- Born: August 6, 1951 (age 75) Clarksville, Tennessee, U.S.
- Education: Austin Peay State University; Texas A&M University
- Known for: Species descriptions in reptiles, evolutionary biology
- Scientific career
- Fields: Herpetology, Evolutionary biology
- Workplaces: Brigham Young University

= Jack W. Sites Jr =

Jack Walter Sites Jr. (born August 6, 1951) is an American herpetologist and evolutionary biologist.

== Biography ==
Sites worked in the summers of 1970 and 1971 as a seasonal naturalist for the Tennessee Department of Conservation. In August 1973, he married Joanne Lawson, with whom he has one daughter. That same year he received his Bachelor of Science from Austin Peay State University in Clarksville. From 1973 to 1975 he was a teaching assistant there, and in 1975 he graduated with a Master of Science. From 1975 to 1976 he worked as a vertebrate zoologist for the Tennessee Heritage Program of The Nature Conservancy. Beginning in 1976 he was a graduate research assistant in the Department of Wildlife & Fisheries Sciences at Texas A&M University in College Station, Texas, where in 1980 he completed his PhD with the dissertation Chromosomal, allozyme, and morphological variation in a selected portion of the Sceloporus grammicus complex.

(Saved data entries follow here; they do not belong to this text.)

/-! ## State.tmod -/

@[simp] theorem State.tmod_time (s : State) (f : TimeSt → TimeSt) : (s.tmod f).time = f s.time := rfl
@[simp] theorem State.tmod_pending (s : State) (f : TimeSt → TimeSt) : (s.tmod f).pending = s.pending := rfl
@[simp] theorem State.tmod_tiles (s : State) (f : TimeSt → TimeSt) : (s.tmod f).tiles = s.tiles := rfl
@[simp] theorem State.tmod_links (s : State) (f : TimeSt → TimeSt) : (s.tmod f).links = s.links := rfl
@[simp] theorem State.tmod_draws (s : State) (f : TimeSt → TimeSt) : (s.tmod f).draws = s.draws := rfl
@[simp] theorem State.tmod_bReset (s : State) (f : TimeSt → TimeSt) : (s.tmod f).bReset = s.bReset := rfl
@[simp] theorem State.tmod_tReset (s : State) (f : TimeSt → TimeSt) : (s.tmod f).tReset = s.tReset := rfl
@[simp] theorem State.tmod_kclk (s : State) (f : TimeSt → TimeSt) : (s.tmod f).kclk = s.kclk := rfl
@[simp] theorem State.tmod_tclk (s : State) (f : TimeSt → TimeSt) : (s.tmod f).tclk = s.tclk := rfl
@[simp] theorem State.tmod_hold (s : State) (f : TimeSt → TimeSt) : (s.tmod f).hold = s.hold := rfl
@[simp] theorem State.tmod_tHold (s : State) (f : TimeSt → TimeSt) : (s.tmod f).tHold = s.tHold := rfl
@[simp] theorem State.tmod_portsUp (s : State) (f : TimeSt → TimeSt) : (s.tmod f).portsUp = s.portsUp := rfl
@[simp] theorem State.tmod_regs (s : State) (f : TimeSt → TimeSt) : (s.tmod f).regs = s.regs := rfl
@[simp] theorem State.tmod_caddy (s : State) (f : TimeSt → TimeSt) : (s.tmod f).caddy = s.caddy := rfl
@[simp] theorem State.tmod_hdr (s : State) (f : TimeSt → TimeSt) : (s.tmod f).hdr = s.hdr := rfl
@[simp] theorem State.tmod_caddyShut (s : State) (f : TimeSt → TimeSt) : (s.tmod f).caddyShut = s.caddyShut := rfl
@[simp] theorem State.tmod_latches (s : State) (f : TimeSt → TimeSt) : (s.tmod f).latches = s.latches := rfl
@[simp] theorem State.tmod_pins (s : State) (f : TimeSt → TimeSt) : (s.tmod f).pins = s.pins := rfl
@[simp] theorem State.tmod_boot (s : State) (f : TimeSt → TimeSt) : (s.tmod f).boot = s.boot := rfl
@[simp] theorem State.tmod_mgmt (s : State) (f : TimeSt → TimeSt) : (s.tmod f).mgmt = s.mgmt := rfl
@[simp] theorem State.tmod_bond (s : State) (f : TimeSt → TimeSt) : (s.tmod f).bond = s.bond := rfl
@[simp] theorem State.tmod_xing (s : State) (f : TimeSt → TimeSt) : (s.tmod f).xing = s.xing := rfl
@[simp] theorem State.tmod_lnk (s : State) (f : TimeSt → TimeSt) : (s.tmod f).lnk = s.lnk := rfl
@[simp] theorem State.tmod_route (s : State) (f : TimeSt → TimeSt) : (s.tmod f).route = s.route := rfl
@[simp] theorem State.tmod_dlv (s : State) (f : TimeSt → TimeSt) : (s.tmod f).dlv = s.dlv := rfl
@[simp] theorem State.tmod_pace (s : State) (f : TimeSt → TimeSt) : (s.tmod f).pace = s.pace := rfl
@[simp] theorem State.tmod_pour (s : State) (f : TimeSt → TimeSt) : (s.tmod f).pour = s.pour := rfl
@[simp] theorem State.tmod_blend (s : State) (f : TimeSt → TimeSt) : (s.tmod f).blend = s.blend := rfl
@[simp] theorem State.tmod_prog (s : State) (f : TimeSt → TimeSt) : (s.tmod f).prog = s.prog := rfl
@[simp] theorem State.tmod_track (s : State) (f : TimeSt → TimeSt) : (s.tmod f).track = s.track := rfl
@[simp] theorem State.tmod_ecc (s : State) (f : TimeSt → TimeSt) : (s.tmod f).ecc = s.ecc := rfl
@[simp] theorem State.tmod_test (s : State) (f : TimeSt → TimeSt) : (s.tmod f).test = s.test := rfl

From 1980 to 1982, during his postdoctoral phase, he was a visiting lecturer in the Department of Biology at Texas A&M University. From 1982 to 1986 he was a lecturer in the Department of Zoology, from 1986 to 1992 he was an associate professor, and since 1992 he has held the Maeser Professorship of Biology at Brigham Young University in Provo, Utah. Since 1982 he has also served as curator of amphibians and reptiles at the Monte L. Bean Life Science Museum of Brigham Young University.

Sites’ research interests and projects include herpetology, speciation and species delimitation, hybrid zone dynamics, the origins of parthenogenesis, phylogeography, systems biology, integrative taxonomy, conservation biology, and population genetics, as well as biodiversity studies and public outreach. His fieldwork has taken him to the southern Appalachians, the cypress swamps of the Everglades, the Chihuahuan Desert in Texas, canyon, desert, and mountain regions of the western United States, Hawaii, Alaska, Mexico, Venezuela, Ecuador and the Galápagos Islands, the Amazon basin, Australia, New Zealand, Panama, Costa Rica, Brazil, Namibia, South Africa, French Guiana, Argentina (Patagonia), Chile, and Peru.

He is a member of the National Center for Science Education (since 2000), the Chelonian Research Foundation (since 1996), the American Association for the Advancement of Science (since 1990), the American Society of Ichthyologists and Herpetologists (since 1975), and the Society for the Study of Amphibians and Reptiles (since 1975). From 1980 to 2009, he was a member of the Society for Conservation Biology.

Sites has contributed to the description of more than 30 species of lizards, including taxa in the genera Alexandresaurus, Bronchocela, Cnemaspis, Cyrtodactylus, Dryadosaura, Liolaemus and Vanzosaura. In 2017 he was also among the describers of the La Pera climbing rat (Ototylomys chiapensis).

== Eponymy ==
The Argentine herpetologist Luciano Javier Ávila and his colleagues named two Patagonian lizard species in his honor: Phymaturus sitesi (2011) and Liolaemus sitesi (2013), both members of the Iguania.